Transcribe the records word for word, beginning with the first line and ending with the line that contains "0x006 a (specInt"; include nothing else.
*** RECORDS TO PROCESS Section Begins ***
/-- The encoding of every instruction (R51 and the encoding table of each chapter). -/
def Instr.form : Instr → Form
  | .add a => .reg 0x000 a (specInt intTys true false 2)
  | .addI a => .imm 0x040 a (specInt intTys true false 2)
  | .sub a => .reg 0x001 a (specInt intTys true false 2)
  | .subI a => .imm 0x041 a (specInt intTys true false 2)
  | .mul a => .reg 0x002 a (specInt intTys true false 2)
  | .mulI a => .imm 0x042 a (specInt intTys true false 2)
  | .mulhi a => .reg 0x003 a (specInt wordTys false false 2)
  | .mad a => .reg 0x004 a (specInt wordTys true false 3)
  | .neg a => .reg 0x005 a (specInt [.i8, .i16, .i32, .i64] true false 1)
  | .abs a => .reg 0x006 a (specInt [.i8, .i16, .i32, .i64] true false 1)
  | .min a => .reg 0x007 a (specInt intTys false false 2)
  | .minI a => .imm 0x047 a (specInt intTys false false 2)
  | .max a => .reg 0x008 a (specInt intTys false false 2)
  | .maxI a => .imm 0x048 a (specInt intTys false false 2)
  | .div a => .reg 0x009 a (specInt wordTys true true 2)
  | .rem a => .reg 0x00A a (specInt wordTys false true 2)
  | .and a => .reg 0x00B a (specInt bitTys false false 2)
  | .andI a => .imm 0x04B a (specInt bitTys false false 2)
  | .or a => .reg 0x00C a (specInt bitTys false false 2)
  | .orI a => .imm 0x04C a (specInt bitTys false false 2)
  | .xor a => .reg 0x00D a (specInt bitTys false false 2)
  | .xorI a => .imm 0x04D a (specInt bitTys false false 2)
  | .not a => .reg 0x00E a (specInt bitTys false false 1)
  | .andn a => .reg 0x00F a (specInt bitTys false false 2)
  | .andnI a => .imm 0x04F a (specInt bitTys false false 2)
  | .shl a => .reg 0x010 a (specShift bitTys)
  | .shlI a => .imm 0x050 a (specShift bitTys)
  | .shr a => .reg 0x011 a (specShift bitTys)
  | .shrI a => .imm 0x051 a (specShift bitTys)
  | .sar a => .reg 0x012 a (specShift [.i32, .i64])
  | .sarI a => .imm 0x052 a (specShift [.i32, .i64])
  | .rol a => .reg 0x013 a (specShift bitTys)
  | .rolI a => .imm 0x053 a (specShift bitTys)
  | .bfx a => .reg 0x014 a specBfx
  | .bfi a => .reg 0x015 a specBfi
  | .popc a => .reg 0x016 a specCount
  | .clz a => .reg 0x017 a specCount
  | .brev a => .reg 0x018 a (specInt bitTys false false 1)
  | .sel a => .reg 0x019 a specSel
  | .cmp a => .reg 0x01A a specCmp
  | .cmpI a => .imm 0x05A a specCmp
  | .plop a => .reg 0x01B a specPlop
  | .mov a => .reg 0x01C a specMov
  | .movi a => .imm 0x05C a specMov
  | .lea a => .reg 0x01D a specLea
  | .leaI a => .imm 0x05D a specLea
  | .icvt a => .reg 0x01E a specIcvt
  | .fadd a => .reg 0x080 a (specFlt fltTys true 2)
  | .faddI a => .imm 0x0C0 a (specFlt fltTys true 2)
  | .fsub a => .reg 0x081 a (specFlt fltTys true 2)
  | .fsubI a => .imm 0x0C1 a (specFlt fltTys true 2)
  | .fmul a => .reg 0x082 a (specFlt fltTys true 2)
  | .fmulI a => .imm 0x0C2 a (specFlt fltTys true 2)
  | .ffma a => .reg 0x083 a (specFlt fltTys true 3)
  | .fmin a => .reg 0x084 a (specFlt flt3Tys false 2)
  | .fminI a => .imm 0x0C4 a (specFlt flt3Tys false 2)
  | .fmax a => .reg 0x085 a (specFlt flt3Tys false 2)
  | .fmaxI a => .imm 0x0C5 a (specFlt flt3Tys false 2)
  | .fcmp a => .reg 0x086 a specFcmp
  | .fcmpI a => .imm 0x0C6 a specFcmp
  | .fclass a => .reg 0x087 a specFclass
  | .frcp a => .reg 0x088 a (specFlt [.f32] true 1)
  | .frsq a => .reg 0x089 a (specFlt [.f32] false 1)
  | .fsqrt a => .reg 0x08A a (specFlt [.f32] true 1)
  | .fex2 a => .reg 0x08B a (specFlt [.f32] false 1)
  | .flg2 a => .reg 0x08C a (specFlt [.f32] false 1)
  | .fsin a => .reg 0x08D a (specFlt [.f32] false 1)
  | .fcos a => .reg 0x08E a (specFlt [.f32] false 1)
  | .fcvt a => .reg 0x08F a (specCvt allFltTys allFltTys true)
  | .f2i a => .reg 0x090 a (specCvt wordTys fltTys false)
  | .i2f a => .reg 0x091 a (specCvt fltTys wordTys false)
  | .frnd a => .reg 0x092 a (specFlt flt3Tys true 1)
  | .fscl a => .reg 0x093 a specFscl
  | .hvadd a => .reg 0x094 a (specFlt halfTys true 2)
  | .hvmul a => .reg 0x095 a (specFlt halfTys true 2)
  | .hvfma a => .reg 0x096 a (specFlt halfTys true 3)
  | .hvmin a => .reg 0x097 a (specFlt halfTys false 2)
  | .hvmax a => .reg 0x098 a (specFlt halfTys false 2)
  | .dp8 a => .reg 0x100 a specDp
  | .dp4 a => .reg 0x101 a specDp
  | .fdp8 a => .reg 0x102 a (specFdp 2)
  | .fdp4 a => .reg 0x103 a (specFdp 0)
  | .pack a => .reg 0x104 a specPack
  | .unpk a => .reg 0x105 a specUnpk
  | .xscl a => .reg 0x106 a specXscl
  | .xacc a => .reg 0x107 a specXacc
  | .xadd a => .reg 0x108 a specXadd
  | .xrnd a => .reg 0x109 a specXrnd
  | .xclr a => .reg 0x10A a specXclr
  | .bra a => .imm 0x1C0 a specCtl
  | .brx a => .reg 0x181 a specCtlX
  | .call a => .imm 0x1C2 a specCtl
  | .callx a => .reg 0x183 a specCtlX
  | .ret a => .reg 0x184 a specCtl
  | .exit a => .reg 0x185 a specCtl
  | .trap a => .reg 0x186 a specTrapOp
  | .rtt a => .reg 0x187 a specCtl
  | .yield a => .reg 0x188 a specCtl
  | .sleep a => .reg 0x189 a specSleep
  | .bkpt a => .reg 0x18A a specTrapOp
  | .nop a => .reg 0x18B a specNop
  | .eadd a => .reg 0x1A0 a specEalu
  | .eaddI a => .imm 0x1E0 a specEalu
  | .esub a => .reg 0x1A1 a specEalu
  | .esubI a => .imm 0x1E1 a specEalu
  | .emul a => .reg 0x1A2 a specEalu
  | .eand a => .reg 0x1A3 a specEalu
  | .eandI a => .imm 0x1E3 a specEalu
  | .eor a => .reg 0x1A4 a specEalu
  | .eorI a => .imm 0x1E4 a specEalu
  | .exor a => .reg 0x1A5 a specEalu
  | .exorI a => .imm 0x1E5 a specEalu
  | .eshl a => .reg 0x1A6 a specEalu
  | .eshlI a => .imm 0x1E6 a specEalu
  | .eshr a => .reg 0x1A7 a specEalu
  | .eshrI a => .imm 0x1E7 a specEalu
  | .ecmp a => .reg 0x1A8 a specEcmp
  | .ecmpI a => .imm 0x1E8 a specEcmp
  | .emov a => .reg 0x1A9 a specEmov
  | .emovi a => .imm 0x1E9 a specEmov
  | .ebr a => .reg 0x1AA a specEbr
  | .ebrI a => .imm 0x1EA a specEbr
  | .ejmp a => .reg 0x1AB a specEjmp
  | .ejmpI a => .imm 0x1EB a specEjmp
  | .eloop a => .reg 0x1AC a specEloop
  | .eloopI a => .imm 0x1EC a specEloop
  | .eld a => .reg 0x1AD a specEld
  | .eldI a => .imm 0x1ED a specEld
  | .est a => .reg 0x1AE a specEst
  | .wsetLd a => .reg 0x1AF a specWsetLd
  | .wset a => .reg 0x1AF a specWset
  | .wstep a => .reg 0x1B0 a specWstep
  | .tcopy a => .reg 0x1B1 a specTcopy
  | .texp a => .reg 0x1B2 a specTexp
  | .tpack a => .reg 0x1B3 a specTpack
  | .tgath a => .reg 0x1B4 a specTgs
  | .tscat a => .reg 0x1B5 a specTgs
  | .treg a => .reg 0x1B6 a specTreg
  | .ecbadd a => .reg 0x1B7 a specEcbadd
  | .ecbwait a => .reg 0x1B8 a specEcbwait
  | .efence a => .reg 0x1B9 a specEfence
  | .eend a => .reg 0x1BA a specEend
  | .ld a => .reg 0x200 a specLd
  | .ldI a => .imm 0x240 a specLd
  | .st a => .reg 0x201 a specSt
  | .lds a => .reg 0x202 a specLds
  | .ldsI a => .imm 0x242 a specLds
  | .sts a => .reg 0x203 a specSts
  | .ldc a => .reg 0x204 a specLdc
  | .ldcI a => .imm 0x244 a specLdc
  | .ldt a => .reg 0x205 a specLdt
  | .atom a => .reg 0x206 a specAtom
  | .atoms a => .reg 0x207 a specAtoms
  | .red a => .reg 0x208 a specRed
  | .fence a => .reg 0x209 a specFence
  | .cwb a => .reg 0x20A a (specCwb [4, 5, 6])
  | .cinv a => .reg 0x20B a (specCwb [2, 5, 6])
  | .cdisc a => .reg 0x20C a specCdisc
  | .pref a => .reg 0x20D a specPref
  | .prefI a => .imm 0x24D a specPref
  | .monw a => .reg 0x20E a specMonw
  | .rst a => .reg 0x20F a specRst
  | .wcfl a => .reg 0x210 a specCtl
  | .ptst a => .reg 0x211 a specPtst
  | .replay a => .reg 0x212 a specReplay
  | .vote a => .reg 0x280 a specVote
  | .shfl a => .reg 0x281 a specShfl
  | .matchV a => .reg 0x282 a specMatch
  | .fredux a => .reg 0x283 a specFredux
  | .kmov a => .reg 0x284 a specKmov
  | .kmovI a => .imm 0x2C4 a specKmov
  | .klop a => .reg 0x285 a specKlop
  | .kpopc a => .reg 0x286 a specKpopc
  | .kfind a => .reg 0x287 a specKfind
  | .rcv a => .reg 0x288 a specRcv
  | .alloc a => .reg 0x289 a specWide0
  | .free a => .reg 0x28A a specWide0
  | .bar a => .reg 0x290 a specBar
  | .cbarm a => .reg 0x291 a specCbarm
  | .cbarmI a => .imm 0x2D1 a specCbarm
  | .cbadd a => .reg 0x292 a specCbadd
  | .cbaddI a => .imm 0x2D2 a specCbadd
  | .cbwait a => .reg 0x293 a specCbwait
  | .cbacq a => .reg 0x294 a specCbadd
  | .cbread a => .reg 0x295 a specCbread
  | .cbar a => .reg 0x298 a specCbar
  | .mxacq a => .reg 0x300 a specMxacq
  | .mxrel a => .reg 0x301 a specWide0
  | .mma a => .reg 0x302 a specMma
  | .mmas a => .reg 0x303 a specMma
  | .mxzero a => .reg 0x304 a specMxzero
  | .mxldz a => .reg 0x305 a specMxldz
  | .mxstz a => .reg 0x306 a specMxstz
  | .mxstzReg a => .reg 0x306 a specMxstzReg
  | .mxwait a => .reg 0x307 a specWide0
  | .rfork a => .reg 0x310 a specRfork
  | .rjoin a => .reg 0x311 a specRjoin
  | .rstat a => .reg 0x312 a specRstat
  | .pmflipH a => .reg 0x320 a (specPmflip false)
  | .pmflipD a => .reg 0x320 a (specPmflip true)
  | .cgload a => .reg 0x321 a (specCgload false)
  | .cgloadFree a => .reg 0x321 a (specCgload true)
  | .cgrun a => .reg 0x322 a specCgrun
  | .tship a => .reg 0x323 a specTship
  | .tsreg a => .reg 0x324 a specTsreg
  | .csrr a => .reg 0x380 a specCsrr
  | .csrw a => .reg 0x381 a specCsrw
  | .tlbinv a => .reg 0x382 a specTlbinv
  | .lqpop a => .reg 0x383 a specLqpop
  | .lqdone a => .reg 0x384 a specLqdone
  | .ctxsave a => .reg 0x388 a specCtxsave
  | .ctxsaveDrop a => .reg 0x388 a specCtxsaveDrop
  | .ctxload a => .reg 0x389 a specCtxload
  | .ctxloadRes a => .reg 0x389 a specCtxloadRes
  | .tgpost a => .reg 0x38A a specTgpost
  | .tgdone a => .reg 0x38B a specTgdone
  | .unallocatedOpcode _ => .event
  | .loadLanding _ _ _ => .event
  | .longOpComplete _ _ _ => .event
  | .storeFailure _ => .event
  | .sleepExpiry _ _ _ => .event
  | .monwWake _ _ _ => .event
  | .monwTimeout _ _ _ => .event
  | .flightOverdue _ _ => .event
  | .threadAged _ _ _ => .event
  | .blockAdmit _ => .event
  | .allocGrant _ => .event
  | .scratchpadRelease _ _ => .event
  | .remoteArrival _ _ _ _ _ => .event
  | .arrivalRetry _ => .event
  | .pressGrant _ => .event
  | .pairClaimGrant _ => .event
  | .pressInstrPerform _ => .event
  | .pressRegLanding _ => .event
  | .pieceLand _ _ _ _ => .event
  | .wcbDrainTimeout _ _ => .event
  | .launchComplete _ => .event
  | .nodeDispatch _ => .event
  | .rootProgramStart _ => .event
  | .sliceExpiry _ => .event
  | .eventSlotFreed _ => .event
  | .eventRingRetry _ => .event
  | .partSet _ _ => .event
  | .vfSet _ _ => .event
  | .extAdd _ _ => .event
  | .extDel _ _ => .event
  | .pfEvtSet _ => .event
  | .ctxKill _ => .event
  | .mailboxUnknownCode _ _ _ => .event
  | .ctxOpen _ => .event
  | .ctxClose _ _ => .event
  | .vfEvtSet _ _ => .event
  | .wayMaskWrite _ _ => .event
  | .vfLqpop _ => .event
  | .vfLqdone _ _ => .event
  | .vfLqrfs _ _ => .event
  | .coreSramWrite _ _ => .event
  | .ctxTranslationWrite _ _ _ => .event
  | .dieRetireWrite _ _ => .event
  | .dieGovWrite _ _ => .event
  | .registerWrite _ _ => .event
  | .hostMemrd _ _ _ => .event
  | .hostMemwr _ _ _ _ _ _ => .event
  | .hostMeminv _ _ _ => .event
  | .bisnpResponse _ _ _ => .event
  | .bisnpTimeout _ => .event
  | .snpinv _ => .event
  | .snpdata _ => .event
  | .snpcur _ => .event
  | .cxlCacheResponse _ _ _ _ => .event
  | .viralReceived _ => .event
  | .linkDown _ => .event
  | .linkTrain _ _ _ _ _ => .event
  | .laneFail _ => .event
  | .laneRetrainDone _ => .event
  | .peerRequestTimeout _ => .event
  | .holdNoticeTimer _ => .event
  | .holdNotice _ => .event
  | .poolMemRequest _ => .event
  | .addDynamicCapacity _ _ _ _ => .event
  | .releaseDynamicCapacity _ _ => .event
  | .vatContribution _ _ _ _ _ _ _ _ _ => .event
  | .vatFetch _ _ _ _ => .event
  | .vatAbort _ _ _ => .event
  | .vatAbortExpiry _ => .event
  | .contribRetry _ _ _ _ => .event
  | .cgOpComplete _ _ _ _ => .event
  | .cgTimeout _ _ _ => .event
  | .sendpSector _ _ _ _ _ _ _ _ _ => .event
  | .taskPacketReceive _ _ _ _ _ _ _ _ _ => .event
  | .taskPacketComplete _ _ => .event
  | .coreLost _ => .event
  | .uncorrectableError _ => .event
  | .rowRemap _ _ => .event
  | .governorStep _ _ => .event
  | .reset _ _ _ => .event
  | .recoveryImagePush _ => .event
  | .engineLoadLanding _ _ => .event
  | .hdmDecoderCommit _ => .event
  | .peerMemRequest _ => .event
  | .taskImageReceive _ _ _ _ => .event
  | .doeRequest _ => .event
  | .biconflict _ => .event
*** RECORDS TO PROCESS Section Ends ***
- SOLVED PROBLEM:
/-- The encoding of every instruction (R51 and the encoding table of each chapter). -/
def Instr.form : Instr → Form
  | .add a => .reg 0x000 a (specInt intTys true false 2)
  | .addI a => .imm 0x040 a (specInt intTys true false 2)
  | .sub a => .reg 0x001 a (specInt intTys true false 2)
  | .subI a => .imm 0x041 a (specInt intTys true false 2)
  | .mul a => .reg 0x002 a (specInt intTys true false 2)
  | .mulI a => .imm 0x042 a (specInt intTys true false 2)
  | .mulhi a => .reg 0x003 a (specInt wordTys false false 2)
  | .mad a => .reg 0x004 a (specInt wordTys true false 3)
  | .neg a => .reg 0x005 a (specInt [.i8, .i16, .i32, .i64] true false 1)
  | .abs a => .reg 0x006 a (specInt [.i8, .i16, .i32, .i64] true false 1)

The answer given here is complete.